Em uma Igreja assim concebida e vivida, os conceitos jurídicos de “bispo titular” e de “arcebispo ad personam” são escandalosos, porque pretendem impor, na nova configuração, as categorias velhas. Em certo sentido, são “dispositivos de bloqueio”, que impedem a transformação do ministério eclesial, porque o paralisam em uma concepção “pessoal”, “burocrática”, sem vínculo com o povo de Deus.
Utilizam a palavra “Bispo” e “Arcebispo” com um significado que não é mais compatível com a compreensão eclesial e pessoal do ministério episcopal. Porque é possível ser Bispo “ad populum”, eventualmente “ad officium”, mas nunca “ad personam”. Esse é, teologicamente, um conceito que o Concílio Vaticano II tornou aberrante. A teologia do episcopado o exclui e, se estiver nas normativas, deve ser apagado, despedindo-se de uma aberração.
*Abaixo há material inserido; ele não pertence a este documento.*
/-- With SP in its range every instruction answers a next state. -/
theorem exec_next (i : Instr) (hsp : s.sp.toNat ≤ 16) : ∃ u, exec i s = .next u := by
  cases i
  case callNnn nnn =>
    rcases Nat.lt_or_eq_of_le hsp with hlt | heq
    · exact ⟨_, execCallNnn_push hlt⟩
    · exact ⟨_, execCallNnn_overflow heq⟩
  case ret =>
    by_cases h0 : s.sp = 0
    · exact ⟨_, execRet_underflow h0⟩
    · exact ⟨_, execRet_pop h0 (by omega)⟩
  case ldVxK x =>
    by_cases hkeys : s.keys = 0
    · exact ⟨_, execLdVxK_of_no_key hkeys⟩
    · obtain ⟨k, -, hexec⟩ := execLdVxK_of_key (x := x) hkeys
      exact ⟨_, hexec⟩
  case drwVxVyN | ldBVx | ldMemIVx | ldVxMemI => exact withRange_next _ _ _
  all_goals exact ⟨_, rfl⟩

end Instructions

/-! ### Ticks and events -/

/-- The end of a tick leaves the instruction's state, with KEY_WAIT perhaps cleared. -/
theorem finishTick_state (op : Word) (s1 s2 : State) :
    (finishTick op s1 s2).1 = s2 ∨ (finishTick op s1 s2).1 = s2.setKeyWait false := by
  cases h : s2.runState with
  | faulted => rw [finishTick_faulted h]; exact .inl rfl
  | running =>
    rw [finishTick_running h]
    split
    · exact .inl rfl
    · exact .inr rfl

theorem instrTick_keeps_legal {s t : State} {res : EventResult} (hs : s.Inv) (h : instrTick s = .next (t, res)) :
    t.Inv := by
  rcases instrTick_cases h with ⟨-, rfl, -⟩ | ⟨hrun, hfetch, rfl, -⟩ | ⟨hrun, op, s2, hfetch, hexec, hfin⟩
  · exact hs
  · have hpc := fetch_none.1 hfetch
    exact State.Active.enterFault ⟨hs, hrun⟩ hs.pcRange ⟨rfl, rfl, rfl, Nat.le_of_lt_succ hpc⟩
  · obtain ⟨hpc, -⟩ := fetch_some hfetch
    have hadvanced : (s.pc + 2).toNat = s.pc.toNat + 2 :=
      BitVec.toNat_add_of_lt (show s.pc.toNat + 2 < 2 ^ 16 by omega)
    have hs1 : (s.setPc (s.pc + 2)).Active := State.Active.setPc ⟨hs, hrun⟩ (by omega)
    have hs2 : s2.Inv := exec_keeps_legal hs1 (by rw [State.setPc_pc]; omega) (by rw [State.setPc_pc]; omega)
      (wellFormed_decodeWord op) hexec
    obtain rfl : (finishTick op _ s2).1 = t := congrArg Prod.fst hfin
    rcases finishTick_state op (s.setPc (s.pc + 2)) s2 with hkept | hcleared
    · rw [hkept]; exact hs2
    · rw [hcleared]; exact hs2.of_frame rfl

theorem instrTick_next {s : State} (hsp : s.sp.toNat ≤ 16) : ∃ p, instrTick s = .next p := by
  cases hrun : s.runState with
  | faulted => exact ⟨_, instrTick_halted hrun⟩
  | running =>
    cases hfetch : fetch s with
    | none => exact ⟨_, instrTick_fetch_none hrun hfetch⟩
    | some op =>
      obtain ⟨u, hexec⟩ := exec_next (s := s.setPc (s.pc + 2)) (decodeWord op) hsp
      exact ⟨_, instrTick_run hrun hfetch hexec⟩

/-- `Reset` gives a legal state whatever the state was: no byte listed, SP 0, PC 0x200, no fault. -/
theorem resetEvent_legal (s : State) : (resetEvent s).Inv where
  memWf := ⟨List.Pairwise.nil, fun _ hp => absurd hp List.not_mem_nil⟩
  spRange := Nat.zero_le 16
  stackRange := fun k => by rw [resetEvent_stack]; exact Nat.zero_le _
  pcRange := (by decide : State.reset.pc.toNat ≤ 0x10FE)
  record := ⟨rfl, rfl, rfl⟩
  lastUnmapped := (by decide : unmappedWord State.reset.lastUnmapped = true)

/-- Settles O57: the state after reset is what `Reset` leaves in it. -/
theorem resetStateIsLegal : Obligations.ResetStateIsLegal := resetEvent_legal State.reset

theorem loadEvent_keeps_legal {s : State} (rom : List Byte) (hs : s.Inv) : (loadEvent rom s).1.Inv := by
  rcases Nat.lt_or_ge Config.maxRom rom.length with h | h
  · rw [loadEvent_of_gt s h]
    exact hs.of_frame rfl
  · have hfits : Config.progBase + rom.length ≤ Config.memSize := Nat.add_le_add_left h 0x200
    rw [loadEvent_of_le s h]
    exact (hs.writeBytes rom hfits).of_frame rfl

theorem deliver_keeps_legal {e : Event} {s t : State} {res : EventResult} (hs : s.Inv)
    (h : deliver e s = .next (t, res)) : t.Inv := by
  cases e with
  | reset => cases h; exact resetEvent_legal s
  | load rom => rw [deliver_load_state h]; exact loadEvent_keeps_legal rom hs
  | instrTick r => exact instrTick_keeps_legal (s := { s with randIn := r }) (hs.of_frame rfl) h
  | timerTick =>
    cases h
    rw [timerTickEvent_frame]
    exact hs.of_frame rfl
  | keyDown k => cases h; exact hs.of_frame rfl
  | keyUp k => cases h; exact hs.of_frame rfl
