-- ==== Sys2Proof/Decode.lean ====
section
/-! DEFINITION. Command words. No row of spec/opcode_table.json gives bits, so no word spells a command here; the CMD frames of the site loop are read in Machine/Codec.lean. -/

namespace Sys2Proof

/-- The command a word of the table spells: none, since no row of the table gives bits (spec/98_reader.md, n_rows_with_fields 0). -/
def decodeTableWord (_nbits _w : Nat) : Option Instr := none

end Sys2Proof
end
No mundo de antes, no qual a figura do Bispo podia ser reduzida “teologicamente” a um funcionário do papa, não era absolutamente escandaloso que se fosse consagrado Bispo para fazer um trabalho de escritório. De fato, a redução a funcionário era, no fundo, uma possibilidade para todos os Bispos, que podiam se satisfazer com uma boa administração do pessoal e com um eficaz controle da doutrina. Isso, então, também podia ser compatível com uma dimensão de “sacramento da ordem” reduzida a celebrar missas e eventualmente a absolver pecados.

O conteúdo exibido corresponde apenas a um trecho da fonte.